The present invention relates to sulfonylguanidines, processes for their preparation, Medicaments containing these compounds and the use of Sulfonylguanidines for the manufacture of medicines.

Cyclic GABA analog gabapentin is a clinically proven antiepileptic. Gabapentin also shows other interesting, medically relevant properties, especially as an analgesic. Therefore, new structure classes are interesting Have affinity for the gabapentin binding site. It exists with the named Indications of further need for substances in their properties Show similarities with gabapentin, for example in analgesic Effect.

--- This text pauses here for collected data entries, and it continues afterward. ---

-- ==== Sys2Proof/Laws/Kept.lean ====
section
/-! SUPPORT. What almost every operation keeps: the straps, the string parameters, the settings of each port and each
spindle, and the ranges and capacities of the records. One lemma for each operation says so, in the form "what
is kept up to here is kept after it", so that the lemma of an operation reads as its definition does. -/

set_option Elab.async false

namespace Sys2Proof.Machine

/-- The settings of a spindle position that SET STRING alone writes (R159, R174). -/
abbrev SpindleUnit.SameSettings (a b : SpindleUnit) : Prop := b.autoSpare = a.autoSpare ∧ b.mask = a.mask

/-- The port record (chapter 10), which SET PORT and the hard resets alone write (R175). -/
abbrev LinkPort.SameSettings (a b : LinkPort) : Prop :=
  b.primary = a.primary ∧ b.second = a.second ∧ b.priority = a.priority ∧ b.authority = a.authority ∧
    b.divisor = a.divisor ∧ b.fences = a.fences ∧ b.fencesOn = a.fencesOn

/-- What is kept from one part to another. -/
structure Kept (a b : Lubran) : Prop where
  straps : b.straps = a.straps
  params : b.params = a.params
  ports : ∀ p, (a.port p).SameSettings (b.port p)
  spindles : ∀ i, (a.sp i).SameSettings (b.sp i)
  bounded : a.Bounded → b.Bounded

namespace Kept

variable {o a b c : Lubran} {i j : Spindle} {p : Port} {k : Fin 8}

theorem refl (a : Lubran) : Kept a a :=
  ⟨rfl, rfl, fun _ => ⟨rfl, rfl, rfl, rfl, rfl, rfl, rfl⟩, fun _ => ⟨rfl, rfl⟩, id⟩

theorem trans (h : Kept a b) (g : Kept b c) : Kept a c where
  straps := g.straps.trans h.straps
  params := g.params.trans h.params
  ports := fun p => by
    obtain ⟨a1, a2, a3, a4, a5, a6, a7⟩ := g.ports p
    obtain ⟨b1, b2, b3, b4, b5, b6, b7⟩ := h.ports p
    exact ⟨a1.trans b1, a2.trans b2, a3.trans b3, a4.trans b4, a5.trans b5, a6.trans b6, a7.trans b7⟩
  spindles := fun i => ⟨(g.spindles i).1.trans (h.spindles i).1, (g.spindles i).2.trans (h.spindles i).2⟩
  bounded := fun x => g.bounded (h.bounded x)

/-- Fields that `Kept` does not speak of may change freely. -/
theorem free (h : Kept o a) (e1 : b.spindles = a.spindles := by rfl) (e2 : b.ports = a.ports := by rfl)
    (e3 : b.straps = a.straps := by rfl) (e4 : b.params = a.params := by rfl)
    (e5 : b.spareMap = a.spareMap := by rfl) (e6 : b.suspects = a.suspects := by rfl)
    (e7 : b.sparing = a.sparing := by rfl) : Kept o b := by
  have hs : ∀ i, b.sp i = a.sp i := fun i => by simp [Lubran.sp, e1]
  have hp : ∀ p, b.port p = a.port p := fun p => by simp [Lubran.port, e2]
  refine h.trans ⟨e3, e4, fun p => ?_, fun i => ?_, fun hb => ?_⟩
  · rw [hp]; exact ⟨rfl, rfl, rfl, rfl, rfl, rfl, rfl⟩
  · rw [hs]; exact ⟨rfl, rfl⟩
  · exact ⟨fun i => by rw [hs]; exact hb.1 i, fun p => by rw [hp]; exact hb.2.1 p, by rw [e5]; exact hb.2.2.1,
      by rw [e6]; exact hb.2.2.2.1, by rw [e7]; exact hb.2.2.2.2⟩

/-- The three lists of bounded length may change as long as they stay within their capacity. -/
theorem lists (h : Kept o a) (e1 : b.spindles = a.spindles := by rfl) (e2 : b.ports = a.ports := by rfl)
    (e3 : b.straps = a.straps := by rfl) (e4 : b.params = a.params := by rfl)
    (e5 : a.spareMap.length ≤ Config.mapCapacity → b.spareMap.length ≤ Config.mapCapacity := by exact id)
    (e6 : a.suspects.length ≤ Config.suspectCapacity → b.suspects.length ≤ Config.suspectCapacity := by exact id)
    (e7 : a.sparing.length ≤ Config.pendingCapacity → b.sparing.length ≤ Config.pendingCapacity := by exact id) :
    Kept o b := by
  have hs : ∀ i, b.sp i = a.sp i := fun i => by simp [Lubran.sp, e1]
  have hp : ∀ p, b.port p = a.port p := fun p => by simp [Lubran.port, e2]
  refine h.trans ⟨e3, e4, fun p => ?_, fun i => ?_, fun hb => ?_⟩
  · rw [hp]; exact ⟨rfl, rfl, rfl, rfl, rfl, rfl, rfl⟩
  · rw [hs]; exact ⟨rfl, rfl⟩
  · exact ⟨fun i => by rw [hs]; exact hb.1 i, fun p => by rw [hp]; exact hb.2.1 p, e5 hb.2.2.1, e6 hb.2.2.2.1,
      e7 hb.2.2.2.2⟩

theorem modSp {f : SpindleUnit → SpindleUnit} (h : Kept o a)
    (hs : (a.sp i).SameSettings (f (a.sp i)) := by exact ⟨rfl, rfl⟩)
    (hb : (a.sp i).Bounded → (f (a.sp i)).Bounded := by exact id) : Kept o (a.modSp i f) := by
  refine h.trans ⟨rfl, rfl, fun p => ⟨rfl, rfl, rfl, rfl, rfl, rfl, rfl⟩, fun j => ?_, fun x => ⟨fun j => ?_, x.2⟩⟩
  all_goals
    rw [sp_modSp]
    split
    · rename_i e; subst e
      first | exact hs | exact hb (x.1 _)
    · first | exact ⟨rfl, rfl⟩ | exact x.1 _

theorem modPort {f : LinkPort → LinkPort} (h : Kept o a)
    (hs : (a.port p).SameSettings (f (a.port p)) := by exact ⟨rfl, rfl, rfl, rfl, rfl, rfl, rfl⟩)
    (hb : (a.port p).rejects ≤ Config.rejectCapacity → (f (a.port p)).rejects ≤ Config.rejectCapacity := by exact id) :
    Kept o (a.modPort p f) := by
  refine h.trans ⟨rfl, rfl, fun r => ?_, fun j => ⟨rfl, rfl⟩, fun x => ⟨x.1, fun r => ?_, x.2.2⟩⟩
  all_goals
    rw [port_modPort]
    split
    · rename_i e; subst e
      first | exact hs | exact hb (x.2.1 _)
    · first | exact ⟨rfl, rfl, rfl, rfl, rfl, rfl, rfl⟩ | exact x.2.1 _

theorem modSlot {f : StagingSlot → StagingSlot} (h : Kept o a) : Kept o (a.modSlot k f) :=
  h.trans ⟨rfl, rfl, fun _ => ⟨rfl, rfl, rfl, rfl, rfl, rfl, rfl⟩, fun _ => ⟨rfl, rfl⟩, id⟩

/-- A fold of steps that keep. -/
theorem foldl {β : Type} {f : Lubran → β → Lubran} (hf : ∀ a x, Kept o a → Kept o (f a x)) (l : List β)
    (h : Kept o a) : Kept o (l.foldl f a) := by
  induction l generalizing a with
  | nil => exact h
  | cons x xs ih => exact ih (hf _ _ h)

/-! ## Records -/

theorem modChan {f : Channel → Channel} (h : Kept o a)
    (hc : (a.sp i).chan.cyl < Config.cylinders → (f (a.sp i).chan).cyl < Config.cylinders := by exact id) :
    Kept o (a.modChan i f) :=
  h.modSp ⟨rfl, rfl⟩ fun x => ⟨x.1, x.2.1, hc x.2.2.1, x.2.2.2⟩

theorem modXfer {f : XferRec → XferRec} (h : Kept o a) : Kept o (a.modXfer i f) := h.modSp

theorem modEntry {w : Owner} {f : Entry → Entry} (h : Kept o a) : Kept o (a.modEntry i w f) := by
  refine h.modSp (f := fun u => u.modEntry w f) ⟨by simp, by simp⟩ fun x => ?_
  simpa [SpindleUnit.Bounded] using x

theorem dropEntry {w : Owner} (h : Kept o a) : Kept o (a.modSp i fun u => u.dropEntry w) := by
  refine h.modSp (f := fun u => u.dropEntry w) ⟨by simp, by simp⟩ fun x => ?_
  have := dropEntry_queue_length (a.sp i) w
  simp only [SpindleUnit.Bounded, dropEntry_slot, dropEntry_missing, dropEntry_chan, dropEntry_revs,
    dropEntry_generation] at x ⊢
  omega

theorem selectionEvent (h : Kept o a) : Kept o (a.selectionEvent i) := by
  unfold Lubran.selectionEvent
  split
  · exact h.modSp
  · exact h

theorem setTag {t : Tag} {u : Bool} (h : Kept o a) : Kept o (a.setTag p t u) := h.modPort

theorem releasePath (h : Kept o a) : Kept o a.releasePath := by
  unfold Lubran.releasePath
  cases a.path.spindle with
  | none => exact h.free
  | some i => exact free (a := a.modSp i fun u => { u with readGate := false, writeGate := false }) h.modSp

theorem endAllegiance (h : Kept o a) : Kept o (a.endAllegiance i) :=
  selectionEvent (h.modSp)

/-! ## Attention and transmitters -/

theorem raiseAt {x : NoticeKey} {d : Detail} (h : Kept o a) : Kept o (a.raiseAt p x d) := by
  unfold Lubran.raiseAt
  split
  · exact h.modPort
  · exact h

theorem raiseEach {l : List Port} {x : NoticeKey} {d : Detail} (h : Kept o a) : Kept o (a.raiseEach l x d) :=
  foldl (fun _ _ h => h.raiseAt) l h

theorem raiseMasked {d : Detail} (h : Kept o a) : Kept o (a.raiseMasked i d) := h.raiseEach

/-- An ENDING adds no reject. -/
theorem pushEnding {t k' r : Byte} {c : EndCode} {l : List Byte} (h : Kept o a) :
    Kept o (a.pushEnding p t k' c r l) := by
  unfold Lubran.pushEnding Lubran.pushReply
  refine h.modPort ?_ ?_
  · exact ⟨rfl, rfl, rfl, rfl, rfl, rfl, rfl⟩
  · simp [LinkPort.rejects, ReplyFrame.isReject]

theorem pushReject {x : RejectReason} {k' t : Byte} (h : Kept o a) : Kept o (a.pushReject p x k' t) := by
  unfold Lubran.pushReject
  split
  · rename_i hc
    refine h.modPort ⟨rfl, rfl, rfl, rfl, rfl, rfl, rfl⟩ fun _ => ?_
    simp only [LinkPort.rejects, List.filter_append, List.length_append]
    have : ([ReplyFrame.reject x k' t].filter ReplyFrame.isReject).length = 1 := rfl
    omega
  · exact h

theorem pushRequest {d : DataRequest} (h : Kept o a) : Kept o (a.pushRequest p d) := h.modPort
theorem withdrawRequest {t : Tag} {n : Nat} (h : Kept o a) : Kept o (a.withdrawRequest p t n) := h.modPort

theorem offer {t : Tag} (h : Kept o a) : Kept o (a.offer p t) := by
  unfold Lubran.offer
  split
  · exact h.modPort
  · exact h

/-! ## The staging buffer -/

theorem joinIfShort {w : Owner} (h : Kept o a) : Kept o (a.joinIfShort w) := by
  unfold Lubran.joinIfShort
  split
  · exact h.free
  · exact h

theorem leaveWaiting {w : Owner} (h : Kept o a) : Kept o (a.leaveWaiting w) := h.free

theorem port_map (q : Lubran) (f : LinkPort → LinkPort) (r : Port) :
    Lubran.port { q with ports := q.ports.map f } r = f (q.port r) := by
  simp [Lubran.port, vget]

theorem detach_settings (r : LinkPort) (k : Fin 8) :
    r.SameSettings (r.detach k) ∧ (r.detach k).rejects = r.rejects := by
  unfold LinkPort.detach
  split
  · split
    · exact ⟨⟨rfl, rfl, rfl, rfl, rfl, rfl, rfl⟩, rfl⟩
    · exact ⟨⟨rfl, rfl, rfl, rfl, rfl, rfl, rfl⟩, rfl⟩
  · exact ⟨⟨rfl, rfl, rfl, rfl, rfl, rfl, rfl⟩, rfl⟩

/-- All ports changed at once. -/
theorem mapPorts {f : LinkPort → LinkPort} (h : Kept o a)
    (hf : ∀ r, LinkPort.SameSettings r (f r) ∧ (f r).rejects ≤ r.rejects) :
    Kept o { a with ports := a.ports.map f } := by
  refine h.trans ⟨rfl, rfl, fun r => ?_, fun _ => ⟨rfl, rfl⟩, fun x => ⟨x.1, fun r => ?_, x.2.2⟩⟩
  · rw [port_map]; exact (hf _).1
  · rw [port_map]; exact Nat.le_trans (hf _).2 (x.2.1 r)

theorem freeSlot (h : Kept o a) : Kept o (a.freeSlot k) := by
  have h1 : Kept o { a.modSlot k StagingSlot.clear with ports := a.ports.map fun r => r.detach k } :=
    (h.mapPorts (f := fun r => r.detach k) fun r => ⟨(detach_settings r k).1, Nat.le_of_eq (detach_settings r k).2⟩).modSlot
  unfold Lubran.freeSlot
  simp only
  split
  · exact h1
  · apply joinIfShort
    split
    · exact h1.withdrawRequest
    · exact h1

theorem freeSlotsOf {w : Owner} (h : Kept o a) : Kept o (a.freeSlotsOf w) := foldl (fun _ _ h => h.freeSlot) _ h

theorem bindSlot {e : Entry} (h : Kept o a) : Kept o (a.bindSlot k i e) := by
  unfold Lubran.bindSlot
  simp only
  split
  · split
    · exact (modXfer h.modSlot).pushRequest
    · exact modXfer h.modSlot
  · split
    · split
      · exact h.modSlot.pushRequest
      · exact h.modSlot
    · exact h.modSlot
  · exact modXfer h.modSlot

theorem grantOne (h : Kept o a) : Kept o a.grantOne := by
  unfold Lubran.grantOne
  split
  · simp only
    have h' : ∀ s, Kept o { a with served := s } := fun s => h.free
    split
    · exact (h' _).leaveWaiting
    · split
      · split
        · exact (h' _).bindSlot
        · exact (h' _).bindSlot.leaveWaiting
      · exact (h' _).leaveWaiting
  · exact h

/-! ## The Spare Map and Error Watch -/

theorem poolLowTest (h : Kept o a) : Kept o (a.poolLowTest i) := by
  unfold Lubran.poolLowTest
  simp only
  split
  · exact h.raiseMasked
  · exact h

theorem setPool {t : Track} {r : PoolRec} (h : Kept o a) : Kept o (a.setPool i t r) := h.modSp

theorem retire {t : Track} (h : Kept o a) : Kept o (a.retire i t) := by
  unfold Lubran.retire
  split
  · exact h.setPool.poolLowTest
  · exact h

theorem insertEntry_length (m : MapEntry) (l : List MapEntry) : (insertEntry m l).length = l.length + 1 := by
  induction l with
  | nil => rfl
  | cons e es ih =>
    unfold insertEntry
    split
    · rfl
    · simp [ih]

theorem retargetEntry_length (i : Spindle) (t u : Track) (l : List MapEntry) :
    (retargetEntry i t u l).length = l.length := by simp [retargetEntry]

/-- A new map entry, where there is room. -/
theorem insert {m : MapEntry} (h : Kept o a) (hc : a.spareMap.length < Config.mapCapacity) :
    Kept o { a with spareMap := insertEntry m a.spareMap } :=
  h.lists (e5 := fun _ => by rw [insertEntry_length]; exact hc)

theorem retarget {t u : Track} (h : Kept o a) :
    Kept o { a with spareMap := retargetEntry i t u a.spareMap } :=
  h.lists (e5 := fun x => by rw [retargetEntry_length]; exact x)

theorem commit {t u : Track} {g : Nat} (h : Kept o a) : Kept o (a.commit i t u g).1 := by
  unfold Lubran.commit
  split
  · exact (setPool h.retarget).setPool.poolLowTest
  · split
    · rename_i hc
      exact (setPool (h.insert hc)).poolLowTest
    · exact h.setPool.poolLowTest
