/-- A command whose effect, once it is accepted, keeps. -/
theorem command {α : Type} {n : Nat} {f : HostFrame} {x : Option (Ask × α)} {eff : Ask → α → Lubran → Lubran}
    (h : Kept o a)
    (hf : ∀ {y z b}, x = some (y, z) → b.refusal p y = none → Kept o b → Kept o (eff y z b)) :
    Kept o (a.command p n f x eff) := by
  refine h.receive fun hb => ?_
  unfold Lubran.intake
  split
  · exact hb.pushEnding
  · simp only
    split
    · exact hb.endNamedAllegiance.pushEnding
    · rename_i hr
      exact hf rfl hr hb.endNamedAllegiance

theorem answer {x : Ask} {n : Nat} {c : EndCode} {l : List Byte} (h : Kept o a) : Kept o (a.answer p x n c l) :=
  h.pushEnding

/-- A queued command whose checks pass finds room. -/
theorem placeFor {x : Ask} {w : EntryKind} {c : TrackCmd} (h : Kept o a) (hr : a.refusal p x = none)
    (hq : x.queued = true) : Kept o (a.placeFor p x w c) := by
  unfold Lubran.placeFor
  split
  · rename_i i hi
    refine selectionEvent (modSp h.setTag ⟨rfl, rfl⟩ fun y => ⟨y.1, y.2.1, y.2.2.1, y.2.2.2.1, y.2.2.2.2.1, ?_⟩)
    have hroom : a.roomOk x = true := by
      unfold Lubran.refusal at hr
      repeat' (split at hr; · cases hr)
      rename_i hr'
      simpa using hr'
    simp only [Lubran.roomOk, hq, hi, decide_eq_true_eq] at hroom
    have hsp : (a.setTag p x.tag true).sp i = a.sp i := by rw [setTag_eq, modPort_sp]
    simp only [List.length_append, List.length_singleton]
    rw [hsp]
    exact hroom
  · exact h

theorem spinUp (h : Kept o a) : Kept o (a.spinUp i) := by
  have h1 := modSp (i := i) (f := fun u =>
    { u with life := .spinningUp, faultReason := .none, spin := true, spinTimer := some Config.spinUpLoad }) h
  unfold Lubran.spinUp
  simp only
  split
  · exact h1.spunUp
  · exact h1

theorem startSpindle (h : Kept o a) : Kept o (a.startSpindle i) := by
  unfold Lubran.startSpindle
  split
  · exact h.spinUp
  · exact h.spinUp
  all_goals exact h

theorem senseTaken (h : Kept o a) : Kept o (a.modPort p LinkPort.senseTaken) := h.modPort

theorem clearReservation (h : Kept o a) : Kept o (a.clearReservation i) := h.modSp

/-! ## Frames -/

theorem unrequested {e : Entry} (h : Kept o a) : Kept o (a.unrequested i e) := by
  unfold Lubran.unrequested
  split
  · exact h.decideEnding
  · exact h.handOver.dropEntry

theorem takeData {f : DataFrame} (h : Kept o a) : Kept o (a.takeData p f) := by
  unfold Lubran.takeData
  split
  · exact h
  · split
    · exact h
    · split
      · exact h
      · split
        · exact h.modSlot
        · exact h.unrequested

theorem dataFrameBad {t : Byte} (h : Kept o a) : Kept o (a.dataFrameBad p t) := by
  unfold Lubran.dataFrameBad
  split
  · exact h
  · split
    · exact h
    · split
      · exact h.decideEnding
      · exact h

theorem resume (h : Kept o a) : Kept o (a.resume p) := h.modPort

/-! ## CLOCK -/

theorem tick (h : Kept o a) : Kept o a.tick := by
  refine foldl (fun b i hb => ?_) _ (foldl (fun b p hb => ?_) _ h)
  · unfold Lubran.tickSpindle
    split
    · exact hb
    · split
      · exact hb.spinUpExpiry
      · exact hb.modSp
  · unfold Lubran.tickLink
    split
    · exact hb
    · split
      · exact hb.linkExpiry
      · exact hb.modPort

The treatment of chronic and non-chronic pain conditions has in the Medicine is of great importance. There is a worldwide need for effective ones Pain therapies. The urgent need for action for a patient-friendly and goal-oriented treatment of chronic and non-chronic pain conditions, including the successful and satisfactory pain treatment for the Understanding patients is documented in the large number of knowledge scientific work in the field of applied analgesics or Basic research on nociception has appeared recently.

Classic opioids such as morphine are stronger or stronger in therapy Pain well effective. However, their use is well known Side effects e.g. B. respiratory depression, vomiting, sedation, constipation and Tolerance development limited. They are also neuropathic or incidental pain, from which tumor patients in particular suffer, is less effective.  

The object of the invention was therefore to develop new structures, the affinity for gabapentin Binding site and / or corresponding physiological effects, for example with regard to analgesia.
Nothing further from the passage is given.